На удачу ему, ученый-физик питал подлинную страсть к истории. В тиши диковинного кабинета они немалое время увлеченно перебрасывались забавными сведениями о событиях и обычаях далекого прошлого. Особое пристрастье питал хозяин к русской жизни екатерининских и павловских времен, а в этом мутном затоне былого Бобохов плавал, как рыба. Увлеченный беседой, он так забылся, что не заметил, как нарушил зарок не закуривать, дабы себе же на срам не портить воздух своими дешевыми сигаретами .
- Разрешите?.. Травлюсь по средствам, - оплошав, смущенно оправдался он.
Но и тут хозяин проявил замечательный такт:
- Конечно же! Курите, курите! Между прочим, весьма мудро – не потакать вредным привычкам лишними тратами! И водка самая дешевая – самая правильная! Но, если хотите, можете сейчас побаловать свой порок вот этим, кубинским.
Моргенрот откинул резную золоченую крышку таинственного ящичка, стоявшего посередине стола. В нем оказались сигары.
От сигары гость отказался с чувством, будто ему предложили справиться с быком на арене. «Теперь, по крайней мере, ясно, почему он стрелял сигарету», – в то же время сообразил он.
О литературе Иван Иванович заговорил, уведя гостя в гостиную. Его радушие клонило Бобохова к ожиданию похвалы за рассказ, который Иван Иванович, возможно, уже прочел. Но странный пошел у них разговор, совсем не о том, на что надеялся Бобохов.
– Вы слышали о найденной рукописи неизвестного романа Иннокентия Чадского? – спросил Моргенрот и пояснил: – Ее недавно случайно обнаружили в городке Старице, что в Тверской области, среди чердачного хлама.
– Конечно, слышал. Кажется, даже автограф.
– Вот именно, автограф, – подтвердил физик. – «Победители и побежденные». Чадский, должно быть, даже не пытался опубликовать этот роман. Понимал, что не получит одобрения цензуры.
– Странно. Ведь роман о русских в Париже после победы над Наполеоном.
– Совершенно верно.

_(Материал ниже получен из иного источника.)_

/-! ### `intoService` -/

@[simp] theorem intoService_boot (d : Device) (c : Instr) : (d.intoService c).boot = d.boot := rfl
@[simp] theorem intoService_now (d : Device) (c : Instr) : (d.intoService c).now = d.now := rfl
@[simp] theorem intoService_cuts (d : Device) (c : Instr) : (d.intoService c).cuts = d.cuts := rfl
@[simp] theorem intoService_custody (d : Device) (c : Instr) : (d.intoService c).custody = d.custody := rfl
@[simp] theorem intoService_armRecs (d : Device) (c : Instr) : (d.intoService c).armRecs = d.armRecs := rfl
@[simp] theorem intoService_products (d : Device) (c : Instr) : (d.intoService c).products = d.products := rfl
@[simp] theorem intoService_meters (d : Device) (c : Instr) : (d.intoService c).meters = d.meters := rfl
@[simp] theorem intoService_arms (d : Device) (c : Instr) : (d.intoService c).arms = d.arms := rfl
@[simp] theorem intoService_injRecs (d : Device) (c : Instr) : (d.intoService c).injRecs = d.injRecs := rfl
@[simp] theorem intoService_injs (d : Device) (c : Instr) : (d.intoService c).injs = d.injs := rfl
@[simp] theorem intoService_bayRecs (d : Device) (c : Instr) : (d.intoService c).bayRecs = d.bayRecs := rfl
@[simp] theorem intoService_bays (d : Device) (c : Instr) : (d.intoService c).bays = d.bays := rfl
@[simp] theorem intoService_permits (d : Device) (c : Instr) : (d.intoService c).permits = d.permits := rfl
@[simp] theorem intoService_accounts (d : Device) (c : Instr) : (d.intoService c).accounts = d.accounts := rfl
@[simp] theorem intoService_orders (d : Device) (c : Instr) : (d.intoService c).orders = d.orders := rfl
@[simp] theorem intoService_cw (d : Device) (c : Instr) : (d.intoService c).cw = d.cw := rfl
@[simp] theorem intoService_nu (d : Device) (c : Instr) : (d.intoService c).nu = d.nu := rfl
@[simp] theorem intoService_lm (d : Device) (c : Instr) : (d.intoService c).lm = d.lm := rfl
@[simp] theorem intoService_lu (d : Device) (c : Instr) : (d.intoService c).lu = d.lu := rfl
@[simp] theorem intoService_mp (d : Device) (c : Instr) : (d.intoService c).mp = { d.mp with fifo := c :: d.mp.fifo.tail, inService := true } := rfl
@[simp] theorem intoService_arm (d : Device) (c : Instr) (j : ArmId) : (d.intoService c).arm j = d.arm j := rfl
@[simp] theorem intoService_meter (d : Device) (c : Instr) (j : ArmId) : (d.intoService c).meter j = d.meter j := rfl
@[simp] theorem intoService_armRec (d : Device) (c : Instr) (j : ArmId) : (d.intoService c).armRec j = d.armRec j := rfl
@[simp] theorem intoService_product (d : Device) (c : Instr) (j : ProdIdx) : (d.intoService c).product j = d.product j := rfl
@[simp] theorem intoService_injRec (d : Device) (c : Instr) (j : Chan) : (d.intoService c).injRec j = d.injRec j := rfl
@[simp] theorem intoService_inj (d : Device) (c : Instr) (j : Chan) : (d.intoService c).inj j = d.inj j := rfl
@[simp] theorem intoService_bayRec (d : Device) (c : Instr) (j : BayId) : (d.intoService c).bayRec j = d.bayRec j := rfl
@[simp] theorem intoService_bay (d : Device) (c : Instr) (j : BayId) : (d.intoService c).bay j = d.bay j := rfl
@[simp] theorem intoService_station (d : Device) (c : Instr) (j : Addr) : (d.intoService c).station j = d.station j := rfl
@[simp] theorem intoService_line (d : Device) (c : Instr) (j : LineId) : (d.intoService c).line j = d.line j := rfl
@[simp] theorem intoService_slot (d : Device) (c : Instr) (j : SlotId) : (d.intoService c).slot j = d.slot j := rfl
@[simp] theorem intoService_noteBay (d : Device) (c : Instr) (j : BayId) : (d.intoService c).noteBay j = d.noteBay j := rfl

/-! ### `leaveService` -/

@[simp] theorem leaveService_boot (d : Device) : (d.leaveService).boot = d.boot := rfl
@[simp] theorem leaveService_now (d : Device) : (d.leaveService).now = d.now := rfl
@[simp] theorem leaveService_cuts (d : Device) : (d.leaveService).cuts = d.cuts := rfl
@[simp] theorem leaveService_custody (d : Device) : (d.leaveService).custody = d.custody := rfl
@[simp] theorem leaveService_armRecs (d : Device) : (d.leaveService).armRecs = d.armRecs := rfl
@[simp] theorem leaveService_products (d : Device) : (d.leaveService).products = d.products := rfl
@[simp] theorem leaveService_meters (d : Device) : (d.leaveService).meters = d.meters := rfl
@[simp] theorem leaveService_arms (d : Device) : (d.leaveService).arms = d.arms := rfl
@[simp] theorem leaveService_injRecs (d : Device) : (d.leaveService).injRecs = d.injRecs := rfl
@[simp] theorem leaveService_injs (d : Device) : (d.leaveService).injs = d.injs := rfl
@[simp] theorem leaveService_bayRecs (d : Device) : (d.leaveService).bayRecs = d.bayRecs := rfl
@[simp] theorem leaveService_bays (d : Device) : (d.leaveService).bays = d.bays := rfl
@[simp] theorem leaveService_permits (d : Device) : (d.leaveService).permits = d.permits := rfl
@[simp] theorem leaveService_accounts (d : Device) : (d.leaveService).accounts = d.accounts := rfl
@[simp] theorem leaveService_orders (d : Device) : (d.leaveService).orders = d.orders := rfl
@[simp] theorem leaveService_cw (d : Device) : (d.leaveService).cw = d.cw := rfl
@[simp] theorem leaveService_nu (d : Device) : (d.leaveService).nu = d.nu := rfl
@[simp] theorem leaveService_lm (d : Device) : (d.leaveService).lm = d.lm := rfl
@[simp] theorem leaveService_lu (d : Device) : (d.leaveService).lu = d.lu := rfl
@[simp] theorem leaveService_mp (d : Device) : (d.leaveService).mp = { d.mp with fifo := d.mp.fifo.tail, inService := false } := rfl
@[simp] theorem leaveService_arm (d : Device)  (j : ArmId) : (d.leaveService).arm j = d.arm j := rfl
@[simp] theorem leaveService_meter (d : Device)  (j : ArmId) : (d.leaveService).meter j = d.meter j := rfl
@[simp] theorem leaveService_armRec (d : Device)  (j : ArmId) : (d.leaveService).armRec j = d.armRec j := rfl
@[simp] theorem leaveService_product (d : Device)  (j : ProdIdx) : (d.leaveService).product j = d.product j := rfl
@[simp] theorem leaveService_injRec (d : Device)  (j : Chan) : (d.leaveService).injRec j = d.injRec j := rfl
@[simp] theorem leaveService_inj (d : Device)  (j : Chan) : (d.leaveService).inj j = d.inj j := rfl
@[simp] theorem leaveService_bayRec (d : Device)  (j : BayId) : (d.leaveService).bayRec j = d.bayRec j := rfl
@[simp] theorem leaveService_bay (d : Device)  (j : BayId) : (d.leaveService).bay j = d.bay j := rfl
@[simp] theorem leaveService_station (d : Device)  (j : Addr) : (d.leaveService).station j = d.station j := rfl
@[simp] theorem leaveService_line (d : Device)  (j : LineId) : (d.leaveService).line j = d.line j := rfl
@[simp] theorem leaveService_slot (d : Device)  (j : SlotId) : (d.leaveService).slot j = d.slot j := rfl
@[simp] theorem leaveService_noteBay (d : Device)  (j : BayId) : (d.leaveService).noteBay j = d.noteBay j := rfl

/-! ### `reply` -/

@[simp] theorem reply_boot (d : Device) (k : Nat) (t : Byte) (st : Status) (l : List Element) : (d.reply k t st l).boot = d.boot := rfl
@[simp] theorem reply_now (d : Device) (k : Nat) (t : Byte) (st : Status) (l : List Element) : (d.reply k t st l).now = d.now := rfl
@[simp] theorem reply_cuts (d : Device) (k : Nat) (t : Byte) (st : Status) (l : List Element) : (d.reply k t st l).cuts = d.cuts := rfl
@[simp] theorem reply_custody (d : Device) (k : Nat) (t : Byte) (st : Status) (l : List Element) : (d.reply k t st l).custody = d.custody := rfl
@[simp] theorem reply_armRecs (d : Device) (k : Nat) (t : Byte) (st : Status) (l : List Element) : (d.reply k t st l).armRecs = d.armRecs := rfl
@[simp] theorem reply_products (d : Device) (k : Nat) (t : Byte) (st : Status) (l : List Element) : (d.reply k t st l).products = d.products := rfl
@[simp] theorem reply_meters (d : Device) (k : Nat) (t : Byte) (st : Status) (l : List Element) : (d.reply k t st l).meters = d.meters := rfl
@[simp] theorem reply_arms (d : Device) (k : Nat) (t : Byte) (st : Status) (l : List Element) : (d.reply k t st l).arms = d.arms := rfl
@[simp] theorem reply_injRecs (d : Device) (k : Nat) (t : Byte) (st : Status) (l : List Element) : (d.reply k t st l).injRecs = d.injRecs := rfl
@[simp] theorem reply_injs (d : Device) (k : Nat) (t : Byte) (st : Status) (l : List Element) : (d.reply k t st l).injs = d.injs := rfl
@[simp] theorem reply_bayRecs (d : Device) (k : Nat) (t : Byte) (st : Status) (l : List Element) : (d.reply k t st l).bayRecs = d.bayRecs := rfl
@[simp] theorem reply_bays (d : Device) (k : Nat) (t : Byte) (st : Status) (l : List Element) : (d.reply k t st l).bays = d.bays := rfl
@[simp] theorem reply_permits (d : Device) (k : Nat) (t : Byte) (st : Status) (l : List Element) : (d.reply k t st l).permits = d.permits := rfl
@[simp] theorem reply_accounts (d : Device) (k : Nat) (t : Byte) (st : Status) (l : List Element) : (d.reply k t st l).accounts = d.accounts := rfl
@[simp] theorem reply_orders (d : Device) (k : Nat) (t : Byte) (st : Status) (l : List Element) : (d.reply k t st l).orders = d.orders := rfl
@[simp] theorem reply_cw (d : Device) (k : Nat) (t : Byte) (st : Status) (l : List Element) : (d.reply k t st l).cw = d.cw := rfl
@[simp] theorem reply_nu (d : Device) (k : Nat) (t : Byte) (st : Status) (l : List Element) : (d.reply k t st l).nu = d.nu := rfl
@[simp] theorem reply_lm (d : Device) (k : Nat) (t : Byte) (st : Status) (l : List Element) : (d.reply k t st l).lm = d.lm := rfl
@[simp] theorem reply_lu (d : Device) (k : Nat) (t : Byte) (st : Status) (l : List Element) : (d.reply k t st l).lu = d.lu := rfl
@[simp] theorem reply_mp (d : Device) (k : Nat) (t : Byte) (st : Status) (l : List Element) : (d.reply k t st l).mp = { d.mp with answers := d.mp.answers ++ [⟨BitVec.ofNat 8 k, t, st, l⟩] } := rfl
@[simp] theorem reply_arm (d : Device) (k : Nat) (t : Byte) (st : Status) (l : List Element) (j : ArmId) : (d.reply k t st l).arm j = d.arm j := rfl
@[simp] theorem reply_meter (d : Device) (k : Nat) (t : Byte) (st : Status) (l : List Element) (j : ArmId) : (d.reply k t st l).meter j = d.meter j := rfl
@[simp] theorem reply_armRec (d : Device) (k : Nat) (t : Byte) (st : Status) (l : List Element) (j : ArmId) : (d.reply k t st l).armRec j = d.armRec j := rfl
@[simp] theorem reply_product (d : Device) (k : Nat) (t : Byte) (st : Status) (l : List Element) (j : ProdIdx) : (d.reply k t st l).product j = d.product j := rfl
@[simp] theorem reply_injRec (d : Device) (k : Nat) (t : Byte) (st : Status) (l : List Element) (j : Chan) : (d.reply k t st l).injRec j = d.injRec j := rfl
@[simp] theorem reply_inj (d : Device) (k : Nat) (t : Byte) (st : Status) (l : List Element) (j : Chan) : (d.reply k t st l).inj j = d.inj j := rfl
@[simp] theorem reply_bayRec (d : Device) (k : Nat) (t : Byte) (st : Status) (l : List Element) (j : BayId) : (d.reply k t st l).bayRec j = d.bayRec j := rfl
@[simp] theorem reply_bay (d : Device) (k : Nat) (t : Byte) (st : Status) (l : List Element) (j : BayId) : (d.reply k t st l).bay j = d.bay j := rfl
@[simp] theorem reply_station (d : Device) (k : Nat) (t : Byte) (st : Status) (l : List Element) (j : Addr) : (d.reply k t st l).station j = d.station j := rfl
@[simp] theorem reply_line (d : Device) (k : Nat) (t : Byte) (st : Status) (l : List Element) (j : LineId) : (d.reply k t st l).line j = d.line j := rfl
@[simp] theorem reply_slot (d : Device) (k : Nat) (t : Byte) (st : Status) (l : List Element) (j : SlotId) : (d.reply k t st l).slot j = d.slot j := rfl
@[simp] theorem reply_noteBay (d : Device) (k : Nat) (t : Byte) (st : Status) (l : List Element) (j : BayId) : (d.reply k t st l).noteBay j = d.noteBay j := rfl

Но изюминка в том, что русские тогда впервые оказались на западе Европы целой толпой и были, так сказать, в массовом порядке поражены увиденным. Столетием раньше похожее случилось с царем Петром да четырьмя десятками боярских детей, отправленных им на обучение в европах. А тут – многотысячная армия!
– Ну, русская армия уже до того бывала с Суворовым в Швейцарии и Италии, с Кутузовым в Австрии, а еще раньше, в семилетнюю войну, в Пруссии, – осторожно возразил Бобохов.
– Верно. Это тоже был случай для впечатлений. Однако, согласитесь, названные вами походы были скоротечны, да и пролегали они по задворкам Европы. А теперь представьте! Прошли Литву и Польшу, обе – гаже родной Нижегородчины, и вдруг, - Бавария, Тюрингия, Вюртемберг, Франция! Совсем иной мир! И русские присматривались к нему более двух лет. Жизнь в городах и селах на зависть обстоятельна, добротно устроена во всех слоях общества, и причины тому – трудолюбие, каждодневная устремленность к совершенствованию своего быта, к достатку, добропорядочности, чистоте, красоте. Как было не пуститься ломать голову: вот бы и Россию повернуть к столь счастливой жизни?
– О! С этой идеей выросло поколение декабристов, – вставил Бобохов.
– Вот именно, Лев Николаевич! Мне посчастливилось. Я уже прочел рукопись. Вчера…
«Шишка! Во, ему запросто дают почитать только что найденную рукопись Чадского», – восхитился мысленно Бобохов.
– Ну-ну, не завидуйте! – должно быть, по его лицу прочитал физик и продолжил со вздохом: – Это был тяжкий труд. Виною тому отвратительный почерк господина Чадского. Но выписал он весьма и весьма убедительную доктрину о путях наций к благоденствию. Обнародование этого романа потихоньку, полегоньку разовьет у российского обывателя критический взгляд на себя, на свои жизненные цели, откроет ему, насколько русские поражены ленью и сопутствующей ей спасительной изворотливостью взамен постоянного созидательного трудолюбия. Помните, что говорила одна из героинь Лескова, княгиня Варвара Протозанова, женщина весьма умная. Она считала, что после Парижа в русском обществе обнаружился повсеместный недостаток взаимопонимания. Иначе сказать – умы и души смутились, всяк впал в раздражение на всякого за какую-то его вину. Нет. Царская цензура, разумеется, не могла допустить публикации такого романа. А вы как считаете?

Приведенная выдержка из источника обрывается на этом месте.